Réunie le mardi 20 novembre 2001 sous la présidence de M. Alain Lambert, président, la commission a procédé à l'examen des crédits du budget annexe des prestations sociales agricoles pour 2002, sur le rapport de M. Joël Bourdin, rapporteur spécial.

M. Joël Bourdin, rapporteur spécial, a indiqué qu'en 2002, le BAPSA s'élevait, hors restitutions de TVA, à 14,259 milliards d'euros (93,53 milliards de francs), en augmentation de 3,3 % par rapport à 2001. En incluant les restitutions de TVA, il a précisé qu'il s'élevait à 15,37 milliards d'euros (+ 4,7 % par rapport à 2001).

Pour 2002, il a souligné que les principales caractéristiques des recettes du BAPSA étaient les suivantes :

- une quasi stabilité du montant des contributions professionnelles ;

-  une forte progression du montant des taxes affectées (+ 9,5 %) ;

- une augmentation du montant des transferts de compensation démographique (+ 10,6 %) ;

- un très net recul de la participation de l'Etat au titre de la subvention budgétaire d'équilibre (- 67 %) et parallèlement une augmentation sensible du versement de contribution sociale de solidarité des sociétés (C3S) au profit du BAPSA (+ 86,4 %).

Il a ensuite précisé que les dépenses prévisionnelles s'établissaient pour 2002 à près de 15,4 milliards d'euros (101 milliards de francs) et qu'elles progressaient de 685 millions d'euros (4,5 milliards de francs), soit + 4,7 %, par rapport à la loi de finances initiale pour 2001.

Il a indiqué que, hors les restitutions de TVA, qui connaîtraient en 2002 une accélération très sensible résultant de celle des ressources de TVA elles-mêmes, cette augmentation des dépenses prévisionnelles se réduisait à 452 millions d'euros (2,97 milliards de francs), soit + 3,3 %. Il a ajouté que les dépenses hors restitutions, plus représentatives de la réalité des dépenses du BAPSA, s'élevaient à 14,25 milliards d'euros en 2002 (93,5 milliards d'euros).
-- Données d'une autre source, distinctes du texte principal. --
/-- PWR_STATE (R425): its own list; WAKE brings the domain and the corridor in front to S0 first, waiting for a power-good as
R90 states (R33). -/
def opPwrState : OpSpec :=
  ⟨0x90, 0, false, true, fun _ a => badIf (63 < opdB a 0x14),
    fun _ a => if domValid (domArg a) then [domArg a] else [],
    fun s a => if domChanging s (domArg a) && domValid (domArg a) && stateAllowed (domArg a) (pwrTarget a) then none
      else pwrCheck s (domArg a) (pwrTarget a) (a.cmd.wake && !a.woken),
    fun _ a s =>
      let s1 := if pwrTarget a != 0 then
          wrs s [(PWR_DOM.TEV_EN, domArg a, b2n (opdBit a 0x13 0)), (PWR_DOM.TEV, domArg a, opdB a 0x14)]
        else s
      let (t, w) := pwrStart s1 (domArg a) (pwrTarget a)
      .wait t [domArg a, w]⟩

/-- PAD_RELEASE (R430): its own list; the pads go on at their latched values. -/
def opPadRelease : OpSpec :=
  ⟨0x91, 0, false, true, fun _ a => badIf (63 < siteArg a), fun _ a => [siteDom (siteArg a)],
    fun s a => firstOf [
      if siteSt s (siteArg a) != siteLATCHED then some rOk else none,
      if siteNoPower s a (siteArg a) || (domSt s (siteDom (siteArg a)) != 0 && !a.cmd.wake) then some (rStat .noPower) else none],
    fun _ a s => .done (wr s EMG_SITE_CTRL.STATE (siteArg a) siteRELEASED) rOk⟩

/-- DOMAIN_RESET (R95): the domain itself is brought to S0 by the command; the corridor in front is judged under R33, and a
domain held for a power-good needs WAKE (R90). -/
def opDomainReset : OpSpec :=
  ⟨0x92, 0, false, false, noBad,
    fun s a => (frontCorridor (domArg a)).toList ++ (if rd s PWR_DOM.HELD (domArg a) == 1 then [domArg a] else []),
    fun s a => invIf (!domValid (domArg a) || (!domChanging s (domArg a) && !resetOk s (domArg a))),
    fun _ a s =>
      if domChanging s (domArg a) then .wait s [domArg a, 8] else .wait (resetGo s (domArg a)) [domArg a, 0]⟩

/-- Targets that IDLE_POLICY allows a kind (R431). -/
def idleTargets (kind : Nat) : List Nat := if kind == 2 || kind == 4 then [2, 3] else [1, 2, 3]

/-- IDLE_POLICY (R431). -/
def opIdlePolicy : OpSpec :=
  ⟨0x95, 0, false, false,
    fun _ a => badIf (4 < opdB a 0x10 || 3600000 < opd a 0x14 4
      || !(idleTargets (opdB a 0x10)).contains (opdB a 0x11) && opd a 0x14 4 != 0 || 3 < opdB a 0x11), noTargets, noCheck,
    fun _ a s =>
      let k := opdB a 0x10
      let s1 := wrs s [(PWR_IDLE.IDLE_MS, k, opd a 0x14 4), (PWR_IDLE.TARGET, k, opdB a 0x11)]
      .done (if k == 2 then wr s1 PWR_IDLE.FREE_KIB k (opd a 0x18 4) else s1) rOk⟩

/-- Domain d is idle (R431). -/
def domIdle (s : State) (d : Nat) : Bool :=
  let i := domIdx d
  match domKind d with
  | 0 => (sheafLanes i).all (fun l => laneSt s l == laneDARK || (laneSt s l == laneLISTEN && flag s SHF_LANE_STAT.EXHAUSTED l))
  | 1 => rd s GAL_STAT.STATE i == 1
  | 2 => bankEmpty s i && decide (rd s PWR_IDLE.FREE_KIB 2 + 4096 < poolFree s (i / 16) / 4)
  | 3 => leaveOk s d (rd s PWR_IDLE.TARGET 3)
  | _ => decide (2 ≤ domSt s (sheafDom i))

/-- IDLE_TIMEOUT (R431): as if by PWR_STATE, under the same checks; one that fails raises nothing. -/
def execIdleTimeout (d : Dom) (s : State) : Host.Outcome State Fault Refusal :=
  let st := rd s PWR_IDLE.TARGET (domKind d.val)
  .next (
    if !domValid d.val || rd s PWR_IDLE.IDLE_MS (domKind d.val) == 0 || domSt s d.val != 0 || domChanging s d.val
      || !domIdle s d.val || (pwrCheck s d.val st false).isSome then s
    else domGo raise s d.val st 1)

/-! ## STANDBY (R432) -/

/-- The blocks that STANDBY powers down: the traffic managers, memory controllers, gallery dies and what they hold. -/
def offBlocks : List RegSpec := regsPRT ++ regsMSC ++ regsTBL ++ regsTMG ++ regsMEM ++ regsGAL

/-- A register that a powered-down block loses. -/
def inBlocks (rs : List RegSpec) (id : Nat) : Bool := rs.any (fun r => r.flds.any (fun f => Nat.beq f.id id))

/-- The contents of tables, buffers and the structure image are lost. -/
def loseContents (s : State) : State :=
  { s with
    regs := s.regs.filter (fun e => !inBlocks offBlocks e.1.1)
    gen0 := GenCopy.cold, gen1 := GenCopy.cold, pairs := [], cache := [], poison := [], pkts := [], queues := []
    nodes := [], gates := [], saks := [], peers := [], merge := [], withheld := [] }

/-- A gleaning slice that runs is aborted: its target is powered down. -/
def abortAll (s : State) : State := s.slices.foldl (fun t e => abortSlice raise t e.1.1 e.1.2) s

/-- The device enters STANDBY (R432): every domain in S3, every site HELD with the pads of R53. -/
def standbyEnter (s : State) : State :=
  let s1 := forEach allSites (ctxDrop (abortAll s)) (fun k t => siteHold raise t k)
  let s2 := forEach (allDoms.filter (fun d => domSt s d != 3)) s1 (fun d t =>
    setDomSt (domSleep raise (wrs t [(HID.DOM_TGT, d, 0), (HID.DOM_NEXT, d, 0), (PWR_DOM.CAUSE, d, 0)]) d 3) d 3)
  let s3 := loseContents s2
  event (wrs s3 [(PWR_STATUS.DEV_STATE, 0, 1), (GLB_BOOT_STAT.STAGE, 0, 3), (GLB_BOOT_STAT.SI_SLOT, 0, 3)]) 7 0xB00 0
    (bytesOf [0xFF, 0xFF, 0, 1, 0])

/-- STANDBY (R432): commands that wait on a block it powers down end ABORTED; leaving completes at READY. -/
def opStandby : OpSpec :=
  ⟨0x96, 0, false, false, fun _ a => badIf (63 < opdB a 0x12), noTargets,
    fun s a =>
      if !opdBit a 0x10 0 then none
      else if rd s PWR_STATUS.DEV_STATE 0 == 1 then none
      else if !(slotsUsed s).isEmpty || flag s LND_STATUS.OLD_LIVE 0 then some (rStat .busy)
      else invIf (rd s GLB_BOOT_STAT.STAGE 0 < 3),
    fun _ a s =>
      if opdBit a 0x10 0 then
        let s1 := if rd s PWR_STATUS.DEV_STATE 0 == 1 then s else standbyEnter s
        let s2 := wrs s1 [(HID.STBY_TEV_EN, 0, b2n (opdBit a 0x11 0)), (HID.STBY_TEV, 0, opdB a 0x12)]
        .done (complete (fun x => needsPower x.acc) (rStat .aborted) s2) rOk
      else if rd s PWR_STATUS.DEV_STATE 0 == 1 then .wait (leaveStandby s 0) []
      else .done s rOk⟩

/-! ## Performance levels -/

/-- A step of rail n is verified: the next one, or the end of the change (R69). -/
def vrmOk (s : State) (n mv : Nat) : State :=
  let cmd := rd s HID.VRM_CMD n
  let s1 := wrs s [(HID.RAIL_MV, n, cmd), (PWR_VRM_CFG.VOUT_MV, n, mv), (PWR_VRM_CFG.STAT, n, 1), (HID.VRM_TRIES, n, 0)]
  if cmd == rd s HID.VRM_GOAL n then
    let s2 := wrs s1 [(HID.VRM_CMD, n, 0), (PWR_PL.CHANGING, n, 0), (HID.VRM_RAISE, n, 0)]
    levelEval (if flag s HID.VRM_RAISE n then levelNow s2 n (rd s2 PWR_PL.NOW n + 1) else s2) n
  else vrmStep s1 n

/-- A step of rail n has failed: retried twice, then steering stops (R69). -/
def vrmBad (s : State) (n stat : Nat) : State :=
  let k := rd s HID.VRM_TRIES n + 1
  if k ≤ 2 then emit (wr s HID.VRM_TRIES n k) (.vout n (rd s HID.VRM_CMD n))
  else
    let s1 := wrs s [(HID.VRM_TRIES, n, 0), (HID.VRM_CMD, n, 0), (HID.VRM_RAISE, n, 0), (PWR_PL.CHANGING, n, 0),
      (PWR_VRM_CFG.STAT, n, stat)]
    levelEval (faultK (0xB10 + n) s1) n

/-- VRM_STEP_VERIFY (R69): READ_VOUT 20 us after a step; none = no acknowledge. -/
def execVrmStepVerify (n : Fin 6) (vout : Option (BitVec 10)) (s : State) : Host.Outcome State Fault Refusal :=
  let cmd := rd s HID.VRM_CMD n.val
  .next (
    if cmd == 0 then s
    else
      let s := idleUse s
      match vout with
      | none => vrmBad s n.val 2
      | some v =>
        if v.toNat ≤ cmd + 10 && cmd ≤ v.toNat + 10 then vrmOk s n.val v.toNat else vrmBad s n.val 3)

/-- Steering of rail n is enabled, or restarted: VOUT_MODE, the regulator's own, is read over PMBus, and the rail goes to
the voltage of its die's level (R68, R71). -/
def vrmEnable (s : State) (n : Nat) : State :=
  let s1 := wrs (took (idleUse s)) [(HID.VOUT_MODE, n, freeNat s % 256), (PWR_VRM_CFG.EN, n, 1), (PWR_VRM_CFG.STAT, n, 0),
    (HID.VRM_TRIES, n, 0)]
  if flag s PWR_PL.CHANGING n then s1
  else levelEval (vrmGo s1 n (levelMv (rd s PWR_PL.NOW n)) 0) n

/-- Steering of rail n is switched off: the rail stays at its last voltage (R71). -/
def vrmDisable (s : State) (n : Nat) : State :=
  levelEval (wrs s [(PWR_VRM_CFG.EN, n, 0), (HID.VRM_CMD, n, 0), (HID.VRM_RAISE, n, 0), (PWR_PL.CHANGING, n, 0)]) n

/-- VRM_STEER_ENABLE (R71). -/
def execVrmSteerEnable (n : Fin 6) (s : State) : Host.Outcome State Fault Refusal := .next (vrmEnable s n.val)

/-- PM_ALERT (R70): per regulator 0 none, 1 a warning, 2 a fault condition. -/
def execPmAlert (st : List (Fin 3)) (s : State) : Host.Outcome State Fault Refusal :=
  .next (forEach (List.range 6) (wr (idleUse s) GLB_PIN_STAT.PM_ALERT 0 1) (fun n t =>
    let c := (st.getD n 0).val
    if !flag t PWR_VRM_CFG.EN n || c == 0 then t else raise (0xB10 + n) c [] t))

/-- PL_SET (R424, R441). -/
def opPlSet : OpSpec :=
  ⟨0x93, 0, false, false, fun _ a => badIf (5 < opdB a 0x10 || 3 < opdB a 0x11), noTargets, noCheck,
    fun _ a s => .done (levelEval (wr s PWR_PL.CEIL (opdB a 0x10) (opdB a 0x11)) (opdB a 0x10)) rOk⟩

/-! ## Power limit and throttling -/

/-- EFF_W takes a value; THROTTLE says that it lies below LIMIT_W (R435). -/
def setEff (s : State) (w : Nat) : State :=
  let old := rd s PWR_STATUS.EFF_W 0
  let s1 := wrs s [(PWR_STATUS.EFF_W, 0, w), (PWR_STATUS.THROTTLE, 0, b2n (decide (w < rd s PWR_POLICY.LIMIT_W 0)))]
  if w < old then thermEvent s1 1 0 0 else if old < w then thermEvent s1 2 0 0 else s1

/-- One fall of EFF_W (R435). -/
def effFall (s : State) : State :=
  setEff s (max 700 (rd s PWR_STATUS.EFF_W 0 - rd s PWR_POLICY.STEP_PCT 0 * 16))

/-- The fields of a PWR_POLICY buffer lie in their ranges (R441, R444). -/
def policyOk (v : Nat) : Bool :=
  let f := fun (x : Fld) => bitsOf v x.lo x.w
  let o := f PWR_POLICY.ORDER
  700 ≤ f PWR_POLICY.LIMIT_W && f PWR_POLICY.LIMIT_W ≤ 1800 && 80 ≤ f PWR_POLICY.THR_C && f PWR_POLICY.THR_C ≤ 105
    && 1 ≤ f PWR_POLICY.STEP_PCT && f PWR_POLICY.STEP_PCT ≤ 10 && 70 ≤ f PWR_POLICY.DRAM_THR && f PWR_POLICY.DRAM_THR ≤ 100
    && (List.range 4).all (fun d => (List.range 4).any (fun k => bitsOf o (2 * k) 2 == d))

/-- PWR_POLICY (R435, R441): a LIMIT_W below EFF_W sets EFF_W at once. -/
def opPwrPolicy : OpSpec :=
  ⟨0x94, 1, false, false, fun _ a => badIf (a.cmd.buf.length != 16 || !policyOk (leVal a.cmd.buf)), noTargets, noCheck,
    fun _ a s =>
      let s1 := putFields s reg_PWR_POLICY.flds 0 (leVal a.cmd.buf)
      .done (setEff s1 (min (rd s1 PWR_STATUS.EFF_W 0) (rd s1 PWR_POLICY.LIMIT_W 0))) rOk⟩

/-- POWER_SAMPLE (R434): the estimate of the last millisecond, W. -/
def execPowerSample (w : BitVec 11) (s : State) : Host.Outcome State Fault Refusal :=
  let s1 := wr s PWR_STATUS.EST_W 0 w.toNat
  .next (if flag s PWR_STATUS.THROTTLE 0 then perf s1 (perfE 0xA1 1) else s1)

/-- The dies of the ladder in the order of its four rungs, each with its floor (R436). -/
def ladder (s : State) : List (Nat × Nat) :=
  let dies := (List.range 4).map (fun k => bitsOf (rd s PWR_POLICY.ORDER 0) (2 * k) 2)
  let hf := rd s PWR_POLICY.HALL_FLOOR 0
  dies.map (fun d => (d, bitsOf (rd s PWR_POLICY.FLOOR 0) (2 * d) 2)) ++ [(4, hf), (5, hf)]
    ++ dies.map (fun d => (d, 0)) ++ [(4, 0), (5, 0)]

/-- The level of die n without throttling. -/
def levelTop (s : State) (n : Nat) : Nat := min (rd s PWR_PL.CEIL n) (rd s PWR_PL.AGE_MAX n)

/-- The level of die n with throttling. -/
def levelThr (s : State) (n : Nat) : Nat := min (levelTop s n) (rd s HID.PL_THR n)

/-- The next die the ladder lowers (R436). -/
def ladderDown (s : State) : Option Nat := ((ladder s).find? (fun e => decide (e.2 < levelThr s e.1))).map (·.1)

/-- Level below which a rung has lowered a die: the floor of the rung before it of the same die. -/
def rungTop (s : State) (i : Nat) : Nat :=
  let l := ladder s
  let n := (l.getD i (0, 0)).1
  if i < 6 then levelTop s n else ((l.take 6).find? (fun e => e.1 == n)).elim 3 (fun e => min (levelTop s n) e.2)

/-- The die lowered last: the last rung, in order, that holds its die down (R436). -/
def ladderUp (s : State) : Option Nat :=
  ((List.range 12).reverse.find? (fun i => decide (levelThr s ((ladder s).getD i (0, 0)).1 < rungTop s i))).map
    (fun i => ((ladder s).getD i (0, 0)).1)

/-- Throttling sets the level of die n; at the top it no longer limits it. -/
def setThr (s : State) (n l : Nat) : State := levelEval (wr s HID.PL_THR n (if levelTop s n ≤ l then 3 else l)) n

/-- Every die is at PL0. -/
def allPl0 (s : State) : Bool := (List.range 6).all (fun n => rd s PWR_PL.NOW n == 0 || levelThr s n == 0)

/-- THROTTLE_STEP (R436): at most one step; raiseW is the modelled increase of raising the last-lowered die. -/
def execThrottleStep (raiseW : Nat) (s : State) : Host.Outcome State Fault Refusal :=
  let est := rd s PWR_STATUS.EST_W 0
  let eff := rd s PWR_STATUS.EFF_W 0
  .next (
    if eff < est then
      match ladderDown s with
      | some n => setThr s n (levelThr s n - 1)
      | none =>
        if flag s PWR_STATUS.LIMIT_UNMET 0 || !allPl0 s then s
        else faultC 0xB30 (thermEvent (wr s PWR_STATUS.LIMIT_UNMET 0 1) 7 0 0)
    else
      let s1 := wr s PWR_STATUS.LIMIT_UNMET 0 0
      match ladderUp s1 with
      | some n => if est + raiseW ≤ eff then setThr s1 n (levelThr s1 n + 1) else s1
      | none => s1)

/-! ## Thermal sensors -/

/-- Die index D of sensor site i (R437). -/
def thermDie (i : Nat) : Nat := if i < 96 then i / 12 else if i < 152 then 8 + (i - 96) / 14 else 12 + (i - 152) / 30

/-- The neighbours of site i, on its own die (R437). -/
def neighOf (i : Nat) : List Nat :=
  ((List.range 4).map (fun k => bitsOf (Config.thermNeigh i).toNat (8 * k) 8)).filter
    (fun j => j < 212 && j != i && thermDie j == thermDie i)

/-- A signed reading, 0.125 K units. -/
def tempOf (v : Nat) : Int := sext 16 v

/-- Readings in ascending order. -/
def sortInts (l : List Int) : List Int := l.insertionSort (· ≤ ·)

/-- Twice the median of a list; of an even number, the mean of the middle two (R438). -/
def median2 (l : List Int) : Int :=
  let t := sortInts l
  let n := t.length
  if n % 2 == 1 then 2 * t.getD (n / 2) 0 else t.getD (n / 2 - 1) 0 + t.getD (n / 2) 0

/-- Twice the departure of site i from the median of its valid neighbours; none without a valid neighbour (R438). -/
def departure (s : State) (t : List Int) (i : Nat) : Option Nat :=
  let l := ((neighOf i).filter (fun j => !flag s PWR_THERM.SUSPECT j)).map (fun j => t.getD j 0)
  if l.isEmpty then none else some (Int.natAbs (2 * t.getD i 0 - median2 l))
Il a précisé que les prestations d'assurance vieillesse s'établissaient pour 2002 à 7,945 milliards d'euros (52,1 milliards de francs), en augmentation de 186,1 millions d'euros par rapport à la loi de finances initiale pour 2001, soit + 2,4 %. Il a indiqué que cette augmentation devait cependant être ramenée à 115 millions d'euros (754,35 millions de francs), soit + 1,8 %, par rapport aux nouvelles prévisions de dépenses pour 2001 (7,83 milliards d'euros). Il a souligné que cette croissance était la résultante du relèvement important des retraites contributives et d'une diminution sensible des dépenses au titre du fonds de solidarité vieillesse (FSV). Il a estimé que les mesures de revalorisation des petites retraites en 2002 devraient entraîner des dépenses supplémentaires de l'ordre de 215,7 millions d'euros (1,4 milliard de francs) en année pleine.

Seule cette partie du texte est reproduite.